**Goal of the exercise:** The entries below are to be written out again without alteration.

**Supplied information:**
-- ==== Sys2Proof/Machine/Shake.lean ====
section
/-! DEFINITION. SHAKE256 (R3, R287): the extendable-output function of FIPS 202, with 64 bytes of output (PRESUMED, log 16: the spec names it and does not define it). Nothing is tabulated: the rotations follow the walk of the lanes, and the constants a shift register. -/

namespace Sys2Proof.Machine

/-- The sponge's state: five planes of five lanes each. -/
abbrev Planes := List (List (BitVec 64))

/-- The planes before any byte is absorbed. -/
def Planes.blank : Planes := List.replicate 5 (List.replicate 5 0)

/-- The exclusive or of two planes, lane by lane. -/
def mixPlane (p q : List (BitVec 64)) : List (BitVec 64) := List.zipWith (· ^^^ ·) p q

/-- Every column gets the parities of its two neighbours, the right one turned by a bit. -/
def spreadParity (s : Planes) : Planes :=
  let par := s.foldl mixPlane (List.replicate 5 0)
  let turned := (par.rotateLeft 1).map fun w => w.rotateLeft 1
  s.map (mixPlane (mixPlane (par.rotateRight 1) turned))

/-- `n` steps of the walk over the lanes: the lane in hand, turned by the triangular number of its step, goes to the next place, whose old lane is taken in hand. -/
def walkLanes : Nat → Nat → Nat → Nat → BitVec 64 → Planes → Planes
  | 0, _, _, _, _, s => s
  | n + 1, t, x, y, hand, s =>
    let y' := (2 * x + 3 * y) % 5
    let plane := s.getD y' []
    walkLanes n (t + 1) y y' (plane.getD y 0) (s.set y' (plane.set y (hand.rotateLeft (t * (t + 1) / 2 % 64))))

/-- The walk begins at the second lane of the first plane, and the first lane stays where it is. -/
def turnLanes (s : Planes) : Planes := walkLanes 24 1 1 0 ((s.getD 0 []).getD 1 0) s

/-- The one step that is not linear, on a plane. -/
def bendPlane (p : List (BitVec 64)) : List (BitVec 64) :=
  mixPlane p (List.zipWith (fun u w => ~~~u &&& w) (p.rotateLeft 1) (p.rotateLeft 2))

/-- The shift register of x^8 + x^6 + x^5 + x^4 + 1. -/
def shiftReg (r : Nat) : Nat := if 128 ≤ r then (2 * r) ^^^ 0x171 else 2 * r

/-- Seven bits of the shift register, at the places one below the powers of two, and the register after them. -/
def roundBits (r : Nat) : Nat × Nat :=
  [0, 1, 3, 7, 15, 31, 63].foldl (fun acc place => (shiftReg acc.1, acc.2 + acc.1 % 2 * 2 ^ place)) (r, 0)

/-- `n` rounds from a state of the shift register. -/
def permute : Nat → Nat → Planes → Planes
  | 0, _, s => s
  | n + 1, r, s =>
    let (r', bits) := roundBits r
    let s' := (turnLanes (spreadParity s)).map bendPlane
    permute n r' (s'.modifyHead fun p => p.modifyHead (· ^^^ BitVec.ofNat 64 bits))

/-- Bytes of a block of SHAKE256. -/
def shakeRate : Nat := 136

/-- The lanes of a block and zeros after it, as planes. -/
def planesOf (block : List Byte) : Planes :=
  (List.range 5).map fun y => (List.range 5).map fun x => BitVec.ofNat 64 (natOfBytes ((block.drop (40 * y + 8 * x)).take 8))

/-- Absorbs `n` blocks of a message. -/
def absorbBlocks : Nat → Planes → List Byte → Planes
  | 0, s, _ => s
  | n + 1, s, m => absorbBlocks n (permute 24 1 (List.zipWith mixPlane s (planesOf (m.take shakeRate)))) (m.drop shakeRate)

/-- What follows a message: its domain bits and the padding to a whole number of blocks. -/
def shakeTail (len : Nat) : List Byte :=
  match shakeRate - 1 - len % shakeRate with
  | 0 => [0x9F]
  | k + 1 => 0x1F :: (List.replicate k 0 ++ [0x80])

/-- The 64-byte SHAKE256 digest of bytes, its first byte lowest. -/
def shake256 (m : List Byte) : BitVec 512 :=
  let s := absorbBlocks (m.length / shakeRate + 1) .blank (m ++ shakeTail m.length)
  BitVec.ofNat 512 ((s.flatten.take 8).foldr (fun w acc => acc * 2 ^ 64 + w.toNat) 0)

end Sys2Proof.Machine
end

**Answer for the task:**
-- ==== Sys2Proof/Machine/Shake.lean ====
section
/-! DEFINITION. SHAKE256 (R3, R287): the extendable-output function of FIPS 202, with 64 bytes of output (PRESUMED, log 16: the spec names it and does not define it). Nothing is tabulated: the rotations follow the walk of the lanes, and the constants a shift register. -/

namespace Sys2Proof.Machine

/-- The sponge's state: five planes of five lanes each. -/
abbrev Planes := List (List (BitVec 64))

/-- The planes before any byte is absorbed. -/
def Planes.blank : Planes := List.replicate 5 (List.replicate 5 0)

/-- The exclusive or of two planes, lane by lane. -/
def mixPlane (p q : List (BitVec 64)) : List (BitVec 64) := List.zipWith (· ^^^ ·) p q

/-- Every column gets the parities of its two neighbours, the right one turned by a bit. -/
def spreadParity (s : Planes) : Planes :=
  let par := s.foldl mixPlane (List.replicate 5 0)
  let turned := (par.rotateLeft 1).map fun w => w.rotateLeft 1
  s.map (mixPlane (mixPlane (par.rotateRight 1) turned))

/-- `n` steps of the walk over the lanes: the lane in hand, turned by the triangular number of its step, goes to the next place, whose old lane is taken in hand. -/
def walkLanes : Nat → Nat → Nat → Nat → BitVec 64 → Planes → Planes
  | 0, _, _, _, _, s => s
  | n + 1, t, x, y, hand, s =>
    let y' := (2 * x + 3 * y) % 5
    let plane := s.getD y' []
    walkLanes n (t + 1) y y' (plane.getD y 0) (s.set y' (plane.set y (hand.rotateLeft (t * (t + 1) / 2 % 64))))

/-- The walk begins at the second lane of the first plane, and the first lane stays where it is. -/
def turnLanes (s : Planes) : Planes := walkLanes 24 1 1 0 ((s.getD 0 []).getD 1 0) s

/-- The one step that is not linear, on a plane. -/
def bendPlane (p : List (BitVec 64)) : List (BitVec 64) :=
  mixPlane p (List.zipWith (fun u w => ~~~u &&& w) (p.rotateLeft 1) (p.rotateLeft 2))

/-- The shift register of x^8 + x^6 + x^5 + x^4 + 1. -/
def shiftReg (r : Nat) : Nat := if 128 ≤ r then (2 * r) ^^^ 0x171 else 2 * r

/-- Seven bits of the shift register, at the places one below the powers of two, and the register after them. -/
def roundBits (r : Nat) : Nat × Nat :=
  [0, 1, 3, 7, 15, 31, 63].foldl (fun acc place => (shiftReg acc.1, acc.2 + acc.1 % 2 * 2 ^ place)) (r, 0)

/-- `n` rounds from a state of the shift register. -/
def permute : Nat → Nat → Planes → Planes
  | 0, _, s => s
  | n + 1, r, s =>
    let (r', bits) := roundBits r
    let s' := (turnLanes (spreadParity s)).map bendPlane
    permute n r' (s'.modifyHead fun p => p.modifyHead (· ^^^ BitVec.ofNat 64 bits))

/-- Bytes of a block of SHAKE256. -/
def shakeRate : Nat := 136

/-- The lanes of a block and zeros after it, as planes. -/
def planesOf (block : List Byte) : Planes :=
  (List.range 5).map fun y => (List.range 5).map fun x => BitVec.ofNat 64 (natOfBytes ((block.drop (40 * y + 8 * x)).take 8))

/-- Absorbs `n` blocks of a message. -/
def absorbBlocks : Nat → Planes → List Byte → Planes
  | 0, s, _ => s
  | n + 1, s, m => absorbBlocks n (permute 24 1 (List.zipWith mixPlane s (planesOf (m.take shakeRate)))) (m.drop shakeRate)

/-- What follows a message: its domain bits and the padding to a whole number of blocks. -/
def shakeTail (len : Nat) : List Byte :=
  match shakeRate - 1 - len % shakeRate with
  | 0 => [0x9F]
  | k + 1 => 0x1F :: (List.replicate k 0 ++ [0x80])

/-- The 64-byte SHAKE256 digest of bytes, its first byte lowest. -/
def shake256 (m : List Byte) : BitVec 512 :=
  let s := absorbBlocks (m.length / shakeRate + 1) .blank (m ++ shakeTail m.length)
  BitVec.ofNat 512 ((s.flatten.take 8).foldr (fun w acc => acc * 2 ^ 64 + w.toNat) 0)

end Sys2Proof.Machine
end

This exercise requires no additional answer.